[EXCERPTED DATA Boundary: Start]
-- ==== Sys2Proof/Tests/Slice0.lean ====
section
/-! SUPPORT. Tests: ill-formed terms that the checks refuse, words written out from the encoding tables, single steps,
and for each statement with hypotheses states that meet them. -/

open Sys2Proof Sys2Proof.Bits Sys2Proof.Machine

set_option Elab.async false

namespace Sys2Proof.Tests

/-- An answer is a given value; so that the kernel decides it. -/
def okIs {α β : Type} [DecidableEq β] (e : Except α β) (b : β) : Bool :=
  match e with
  | .ok x => decide (x = b)
  | .error _ => false
theorem eq_of_okIs {α β : Type} [DecidableEq β] {e : Except α β} {b : β} (h : okIs e b = true) : e = .ok b := by
  cases e with
  | error x => cases h
  | ok x => exact congrArg _ (of_decide_eq_true h)

/-! ### Well-formedness (R310, R318, R308, R350, R258, R312, R391, R389) -/

theorem test_wf_ldl_width : ¬ (Instr.ldl 0#3 1#5 2#5 0#8 7#3 0#2 0#16).WellFormed := by decide +kernel
theorem test_wf_fence_scope : ¬ (Instr.fence 0#3 5#3).WellFormed := by decide +kernel
theorem test_wf_fcvt_format : ¬ (Instr.fcvt 0#3 1#5 2#5 11#4 6#4 0#3 0#2).WellFormed := by decide +kernel
theorem test_wf_vcvt_part : ¬ (Instr.vcvt 0#3 1#5 2#5 0#2 6#4 7#4 0#3 0#2 2#2).WellFormed := by decide +kernel
theorem test_wf_mod_rounding : ¬ (Instr.mod 7#3 0#2 0#2 6#4 0#1).WellFormed := by decide +kernel
theorem test_wf_mod_saturation : ¬ (Instr.mod 0#3 3#2 0#2 6#4 0#1).WellFormed := by decide +kernel
theorem test_wf_atomic_return : ¬ (Instr.amadd 0#3 1#5 2#5 3#5 1#1 0#1).WellFormed := by decide +kernel
theorem test_wf_cph_port : ¬ (Instr.cph 0#3 1#5 2#5 3#5 0#2 4#5 5#5 0#1 0#1 1#3 0#3).WellFormed := by decide +kernel
theorem test_wf_jig_rows : ¬ (Instr.jStrm 0#3 0#4 0#1 255#8 1#5 0#1 0#3).WellFormed := by decide +kernel
theorem test_wf_good : (Instr.addi 0#3 5#5 5#5 0x7F#7).WellFormed ∧ (Instr.amadd 0#3 0#5 2#5 3#5 1#1 0#1).WellFormed := by decide +kernel

/-! ### Words written out from the encoding tables (R271 to R286, R290, R377) -/

theorem test_decode_movl : decodeWords [0xA0407000#32, 0x72345678#32] = .ok (true, .movl 0#3 7#5 0#12 0x12345678#29, []) := rfl
theorem test_decode_addi : decodeWords [0x800652FF#32] = .ok (true, .addi 0#3 5#5 5#5 0x7F#7, []) := rfl
theorem test_decode_mod : decodeWords [0x4221A000#32] = .ok (false, .mod 4#3 1#2 0#2 6#4 1#1, []) := rfl
theorem test_decode_xfer : decodeWords [0x49000000#32] = .ok (false, .xfer 2#3 0#2, []) := rfl
theorem test_decode_vadd : decodeWords [0x0C00110D#32] = .ok (false, .vadd 0#3 1#5 2#5 3#5 1#2, []) := rfl
theorem test_decode_fill : decodeWords [0xE0000000#32] = .error (0, .fillWord) := rfl
theorem test_decode_bad_fill : decodeWords [0xF2345678#32] = .error (0, .badFill) := rfl
/-- SM: CL 001. -/
theorem test_decode_load_class : (decodeWords [BitVec.ofNat 32 (2 ^ 31 + 1 * 2 ^ 26)]).toOption.map (fun r => r.2.1.cls) = some 1 := rfl
/-- SC: CL 010, OP 0x07 is PEG; a guard other than 000 is refused (R274). -/
theorem test_decode_peg : decodeWords [0x880E0000#32] = .ok (true, .peg, []) ∧
    decodeWords [0x890E0000#32] = .error (0, .guardInvalid) := ⟨rfl, rfl⟩
/-- The reserved class 111. -/
theorem test_decode_reserved_class : decodeWords [0x9C000000#32] = .error (0, .reservedClass) := rfl

/-! ### Every encoded constructor: words written out from the encoding tables (R271 to R286, R308 to R313, R336, R337,
R350 to R354, R377, R391), each field at a value of its own -/

/-- Each list of words decodes, as the first bundle, to the instruction beside it with nothing left. -/
def wordsRead (l : List (List Nat × Instr)) : Bool :=
  l.all (fun p => okIs (decodeWords (p.1.map (BitVec.ofNat 32))) (true, p.2, []))
def wordsMicro (l : List (Nat × Instr)) : Bool := l.all (fun p => okIs (decodeJig (BitVec.ofNat 32 p.1)) p.2)
theorem test_words_sa_0 : wordsRead [([0x81000000], .nop 2), ([0x8102952C], .add 2 9 10 11), ([0x8104952C], .sub 2 9 10 11),
    ([0x81069555], .addi 2 9 10 85), ([0x8108952C], .mul 2 9 10 11), ([0x810A952C], .mulh 2 9 10 11), ([0x810C952C], .mulhn 2 9 10 11),
    ([0x810E952C], .madd 2 9 10 11), ([0x8110952C], .div 2 9 10 11), ([0x8112952C], .divn 2 9 10 11), ([0x8114952C], .rem 2 9 10 11),
    ([0x8116952C], .remn 2 9 10 11), ([0x8118952C], .andR 2 9 10 11), ([0x811A952C], .orR 2 9 10 11), ([0x811C952C], .xorR 2 9 10 11),
    ([0x811E9555], .andi 2 9 10 85), ([0x81209555], .ori 2 9 10 85), ([0x81229555], .xori 2 9 10 85), ([0x8124952C], .shl 2 9 10 11),
    ([0x8126952C], .shr 2 9 10 11)] = true := by decide +kernel
theorem test_words_sa_1 : wordsRead [([0x8128952C], .sha 2 9 10 11), ([0x812A9555], .shli 2 9 10 85), ([0x812C9555], .shri 2 9 10 85),
    ([0x812E9555], .shai 2 9 10 85), ([0x8130952C], .minS 2 9 10 11), ([0x8132952C], .maxS 2 9 10 11), ([0x8134952C], .minn 2 9 10 11),
    ([0x8136952C], .maxn 2 9 10 11), ([0x81389500], .clz 2 9 10), ([0x813A9500], .popc 2 9 10), ([0x813C9500], .mov 2 9 10),
    ([0x813E9055], .movi 2 9 85), ([0xA1409ABC, 0x72345678], .movl 2 9 2748 305419896), ([0x8142952C], .bext 2 9 10 11),
    ([0x8144952C], .bins 2 9 10 11), ([0x8146252C], .cmpeq 2 2 10 11), ([0x8148252C], .cmpne 2 2 10 11), ([0x814A252C], .cmplt 2 2 10 11),
    ([0x814C252C], .cmple 2 2 10 11), ([0x814E252C], .cmpltn 2 2 10 11)] = true := by decide +kernel
theorem test_words_sa_2 : wordsRead [([0x8150252C], .cmplen 2 2 10 11), ([0x81522555], .cmpeqi 2 2 10 85), ([0x81542555], .cmplti 2 2 10 85),
    ([0x81562555], .cmpgti 2 2 10 85), ([0x8158110C], .pand 2 1 2 3), ([0x815A110C], .por 2 1 2 3), ([0x815C110C], .pxor 2 1 2 3),
    ([0x815E110C], .pandn 2 1 2 3), ([0x81609000], .pmovx 2 9), ([0x81620500], .xmovp 2 10), ([0x8164952C], .fadd 2 9 10 11),
    ([0x8166952C], .fsub 2 9 10 11), ([0x8168952C], .fmul 2 9 10 11), ([0x816A952C], .ffma 2 9 10 11), ([0x816C952C], .fmin 2 9 10 11),
    ([0x816E952C], .fmax 2 9 10 11), ([0x8170252C], .fcmpeq 2 2 10 11), ([0x8172252C], .fcmplt 2 2 10 11), ([0x8174252C], .fcmple 2 2 10 11),
    ([0xA1769500, 0x6D310000], .fcvt 2 9 10 6 9 4 1)] = true := by decide +kernel
theorem test_words_sa_3 : wordsRead [([0x81789500], .fclass 2 9 10)] = true := by decide +kernel
theorem test_words_sm_0 : wordsRead [([0x85009555], .ldb 2 9 10 85), ([0x85029555], .ldbs 2 9 10 85), ([0x85049555], .ldh 2 9 10 85),
    ([0x85069555], .ldhs 2 9 10 85), ([0x85089555], .ldw 2 9 10 85), ([0x850A9555], .ldws 2 9 10 85), ([0x850C9555], .ldd 2 9 10 85),
    ([0x850E9555], .stb 2 9 10 85), ([0x85109555], .sth 2 9 10 85), ([0x85129555], .stw 2 9 10 85), ([0x85149555], .std 2 9 10 85),
    ([0xA5169500, 0x60260015], .ldl 2 9 10 1 1 2 21), ([0x8518952D], .amadd 2 9 10 11 0 1), ([0x851A952D], .ammin 2 9 10 11 0 1),
    ([0x851C952D], .amminn 2 9 10 11 0 1), ([0x851E952D], .ammax 2 9 10 11 0 1), ([0x8520952D], .ammaxn 2 9 10 11 0 1),
    ([0x8522952D], .amand 2 9 10 11 0 1), ([0x8524952D], .amor 2 9 10 11 0 1), ([0x8526952D], .amxor 2 9 10 11 0 1)] = true := by decide +kernel
theorem test_words_sm_1 : wordsRead [([0x8528952D], .amswp 2 9 10 11 0 1), ([0xA52A952D, 0x63000000], .amcas 2 9 10 11 1 3),
    ([0x852C052C], .ginit 2 10 11), ([0x852E052C], .gsig 2 10 11), ([0x8530952C], .gwait 2 9 10 11), ([0x85329502], .gread 2 9 10 2),
    ([0x85349500], .tkget 2 9 10), ([0x8536052C], .tkwait 2 10 11), ([0x85380500], .tknext 2 10), ([0x853A3000], .fence 2 3),
    ([0x853C952C], .await 2 9 10 11), ([0x853E252C], .qinit 2 2 10 11), ([0x8540202C], .qwaitf 2 2 11), ([0x8542202C], .qwaite 2 2 11),
    ([0x8544202C], .qadvh 2 2 11), ([0x8546202C], .qadvt 2 2 11), ([0x85489100], .qstat 2 9 2),
    ([0x854A0555], .pfl 2 10 85)] = true := by decide +kernel
theorem test_words_sc_0 : wordsRead [([0x89010015], .tprep 2 2 21), ([0x89030015], .tprepx 2 2 21), ([0x89049100], .tread 2 9 2),
    ([0x89069003], .csrr 2 9 3), ([0x89089003], .csrw 2 9 3), ([0x890A9003], .csrs 2 9 3), ([0x890C9003], .csrc 2 9 3), ([0x880E0000], .peg),
    ([0x88100000], .hwin), ([0x88120000], .endOp), ([0x89140055], .trap 2 85), ([0x89160055], .brk 2 85), ([0x88180000], .eret),
    ([0x891A9500], .spawn 2 9 10), ([0x891C9500], .cancelj 2 9 10), ([0x891E9201], .phase 2 9 2 1), ([0x8920952C], .pinw 2 9 10 11),
    ([0x89229500], .unpinw 2 9 10), ([0x8924952E], .tlbinv 2 9 10 11 2), ([0x8926952C], .dirtyh 2 9 10 11)] = true := by decide +kernel
theorem test_words_sc_1 : wordsRead [([0x89289500], .linkq 2 9 10), ([0x892A9500], .linkset 2 9 10), ([0x892C0500], .opreq 2 10),
    ([0x88409000], .job 9), ([0x88420500], .task 10), ([0x8844052C], .opt 10 11), ([0x88461500], .depv 1 10), ([0x88482500], .tset 2 10),
    ([0x884A9500], .launch 9 10), ([0x884C9500], .jwait 9 10), ([0x884E052C], .notify 10 11), ([0x88509500], .curveq 9 10),
    ([0xA852952C, 0x63400000], .caskout 9 10 11 3 1), ([0xA854952C, 0x63400000], .caskin 9 10 11 3 1)] = true := by decide +kernel
theorem test_words_va_0 : wordsRead [([0x8D00952E], .vadd 2 9 10 11 2), ([0x8D02952E], .vsub 2 9 10 11 2), ([0x8D04952E], .vmul 2 9 10 11 2),
    ([0x8D06952E], .vfma 2 9 10 11 2), ([0x8D08952E], .vfms 2 9 10 11 2), ([0x8D0A952E], .vmin 2 9 10 11 2), ([0x8D0C952E], .vmax 2 9 10 11 2),
    ([0x8D0E9502], .vabs 2 9 10 2), ([0x8D109502], .vneg 2 9 10 2), ([0x8D12952E], .vand 2 9 10 11 2), ([0x8D14952E], .vor 2 9 10 11 2),
    ([0x8D16952E], .vxor 2 9 10 11 2), ([0x8D18952E], .vshl 2 9 10 11 2), ([0x8D1A952E], .vshr 2 9 10 11 2), ([0x8D1C952E], .vsha 2 9 10 11 2),
    ([0x8D1E952E], .vaddx 2 9 10 11 2), ([0x8D20952E], .vmulx 2 9 10 11 2), ([0x8D22952E], .vfmax 2 9 10 11 2), ([0x8D24152E], .vcmpeq 2 1 10 11 2),
    ([0x8D26152E], .vcmplt 2 1 10 11 2)] = true := by decide +kernel
theorem test_words_va_1 : wordsRead [([0x8D28152E], .vcmple 2 1 10 11 2), ([0x8D2A152E], .vcmpne 2 1 10 11 2), ([0x8D2C952E], .vsel 2 9 10 11 2),
    ([0xAD2E9502, 0x6D318000], .vcvt 2 9 10 2 6 9 4 1 2), ([0xAD309502, 0x72340000], .vqnt 2 9 10 2 2 0 4 13),
    ([0xAD32952E, 0x6C000000], .vdqnt 2 9 10 11 2 6), ([0x8D349502], .vexp2 2 9 10 2), ([0x8D369502], .vlog2 2 9 10 2),
    ([0x8D389502], .vrcp 2 9 10 2), ([0x8D3A9502], .vrsqrt 2 9 10 2), ([0x8D3C9502], .vtanh 2 9 10 2), ([0x8D3E952E], .vdot4 2 9 10 11 2),
    ([0x8D409502], .vredadd 2 9 10 2), ([0x8D429502], .vredmax 2 9 10 2), ([0x8D449502], .vredmin 2 9 10 2), ([0x8D469502], .vscanadd 2 9 10 2),
    ([0x8D489502], .vclass 2 9 10 2), ([0x8D4A952E], .vmulh 2 9 10 11 2), ([0x8D4C9502], .vrndi 2 9 10 2)] = true := by decide +kernel
theorem test_words_vm_0 : wordsRead [([0x91009555], .vld 2 9 10 85), ([0x91029555], .vst 2 9 10 85),
    ([0xB1049502, 0x6D010015], .vlds 2 9 10 2 13 1 21), ([0xB1069502, 0x6D000015], .vsts 2 9 10 2 13 21), ([0x9108952E], .vgath 2 9 10 11 2),
    ([0x910A952E], .vscat 2 9 10 11 2), ([0x910C912E], .vldq 2 9 2 11 2), ([0x910E912E], .vstq 2 9 2 11 2), ([0x91109502], .vbcx 2 9 10 2),
    ([0x9112952C], .vextx 2 9 10 11), ([0x9114952C], .vinsx 2 9 10 11), ([0x9116952E], .vperm 2 9 10 11 2), ([0x9118952E], .vslide 2 9 10 11 2),
    ([0x911A952E], .vzip 2 9 10 11 2), ([0x911C952E], .vunzip 2 9 10 11 2), ([0x911E9002], .viota 2 9 2), ([0x91209502], .vmov 2 9 10 2),
    ([0x9122110C], .kand 2 1 2 3), ([0x9124110C], .kor 2 1 2 3), ([0x9126110C], .kxor 2 1 2 3)] = true := by decide +kernel
theorem test_words_vm_1 : wordsRead [([0x91281100], .knot 2 1 2), ([0x912A9100], .kpopc 2 9 2), ([0x912C9100], .kfirst 2 9 2),
    ([0x912E9100], .kmovx 2 9 2), ([0x91301500], .xmovk 2 1 10), ([0x9132952E], .vamadd 2 9 10 11 2), ([0x9134952E], .vammin 2 9 10 11 2),
    ([0x91369502], .vcompress 2 9 10 2), ([0x91389502], .vexpand 2 9 10 2), ([0x913A952C], .vsett 2 9 10 11)] = true := by decide +kernel
theorem test_words_mx : wordsRead [([0x95000001], .mcall 2 1), ([0x95022500], .mparw 2 2 10), ([0x95049100], .mparr 2 9 2),
    ([0x95069501], .mldj 2 9 10 1), ([0x95089000], .mretire 2 9), ([0x950A0000], .mfence 2), ([0x950C0500], .mrot 2 10),
    ([0x950E9500], .mstat 2 9 10)] = true := by decide +kernel
theorem test_words_cp : wordsRead [([0xB900952E, 0x6E7C0000], .cpy 2 9 10 11 2 14 15 2), ([0xB902952E, 0x6E7C0000], .cpyt 2 9 10 11 2 14 15 2),
    ([0xB904952E, 0x6E7C0000], .cpyg 2 9 10 11 2 14 15 2), ([0xB906952E, 0x6E7C0000], .cpys 2 9 10 11 2 14 15 2),
    ([0xB908952E, 0x6E780800], .cpym 2 9 10 11 2 14 15 1), ([0xB90A952E, 0x6E780000], .cpyq 2 9 10 11 2 14 15),
    ([0xB90C952E, 0x6E7B0000], .cpya 2 9 10 11 2 14 15 6), ([0xB90E9502, 0x6E7C0000], .cpf 2 9 10 2 14 15 2),
    ([0xB910952E, 0x6E7E4800], .cph 2 9 10 11 2 14 15 1 1 1 1), ([0xB9129500, 0x60000000], .ccan 2 9 10),
    ([0xB9149502, 0x60780000], .cpub 2 9 10 2 15), ([0xB9169500, 0x60000000], .cqry 2 9 10),
    ([0xB918952C, 0x6E000000], .bdef 2 9 10 11 14)] = true := by decide +kernel
theorem test_words_prefix : wordsRead [([0xC230A000], .mod 4 1 2 2 1), ([0xC4000055], .imm 85), ([0xC9200000], .xfer 2 1),
    ([0xC8300000], .xferLink 1)] = true := by decide +kernel
theorem test_words_micro : wordsMicro [(0x0A200000, .jLdw 2 2), (0x10000000, .jSwapw), (0x1A000000, .jSkipmap 2),
    (0x22202564, .jStrm 2 2 0 4 21 1 1), (0x2A000000, .jAccz 0 1), (0x300E0002, .jLoop 1 3 2), (0x300F8000, .jLoopReg 1 3 4),
    (0x39000055, .jAddp 1 85), (0x39A00000, .jAddpReg 1 2), (0x41002000, .jWaitq 2 0 2), (0x49402000, .jAdvq 2 1 2), (0x55000000, .jBias 1 2),
    (0x583C0000, .jScale 15), (0x5D000000, .jScaleVec 2), (0x62246A04, .jRetire 2 2 0 4 1 21 2), (0x6A000002, .jSig 2 2),
    (0x70000000, .jEnd)] = true := by decide +kernel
[EXCERPTED DATA Boundary: End]
● **EXERCISE REQUIREMENTS**
In the listing above, start at the line with "theorem test_words_va_0 : wordsRead", go on through the line with "([0xAD32952E, 0x6C000000], .vdqnt", and copy each of those lines exactly; leave out all the rest.

● **PROBLEM SOLUTION**
theorem test_words_va_0 : wordsRead [([0x8D00952E], .vadd 2 9 10 11 2), ([0x8D02952E], .vsub 2 9 10 11 2), ([0x8D04952E], .vmul 2 9 10 11 2),
    ([0x8D06952E], .vfma 2 9 10 11 2), ([0x8D08952E], .vfms 2 9 10 11 2), ([0x8D0A952E], .vmin 2 9 10 11 2), ([0x8D0C952E], .vmax 2 9 10 11 2),
    ([0x8D0E9502], .vabs 2 9 10 2), ([0x8D109502], .vneg 2 9 10 2), ([0x8D12952E], .vand 2 9 10 11 2), ([0x8D14952E], .vor 2 9 10 11 2),
    ([0x8D16952E], .vxor 2 9 10 11 2), ([0x8D18952E], .vshl 2 9 10 11 2), ([0x8D1A952E], .vshr 2 9 10 11 2), ([0x8D1C952E], .vsha 2 9 10 11 2),
    ([0x8D1E952E], .vaddx 2 9 10 11 2), ([0x8D20952E], .vmulx 2 9 10 11 2), ([0x8D22952E], .vfmax 2 9 10 11 2), ([0x8D24152E], .vcmpeq 2 1 10 11 2),
    ([0x8D26152E], .vcmplt 2 1 10 11 2)] = true := by decide +kernel
theorem test_words_va_1 : wordsRead [([0x8D28152E], .vcmple 2 1 10 11 2), ([0x8D2A152E], .vcmpne 2 1 10 11 2), ([0x8D2C952E], .vsel 2 9 10 11 2),
    ([0xAD2E9502, 0x6D318000], .vcvt 2 9 10 2 6 9 4 1 2), ([0xAD309502, 0x72340000], .vqnt 2 9 10 2 2 0 4 13),
    ([0xAD32952E, 0x6C000000], .vdqnt 2 9 10 11 2 6), ([0x8D349502], .vexp2 2 9 10 2), ([0x8D369502], .vlog2 2 9 10 2),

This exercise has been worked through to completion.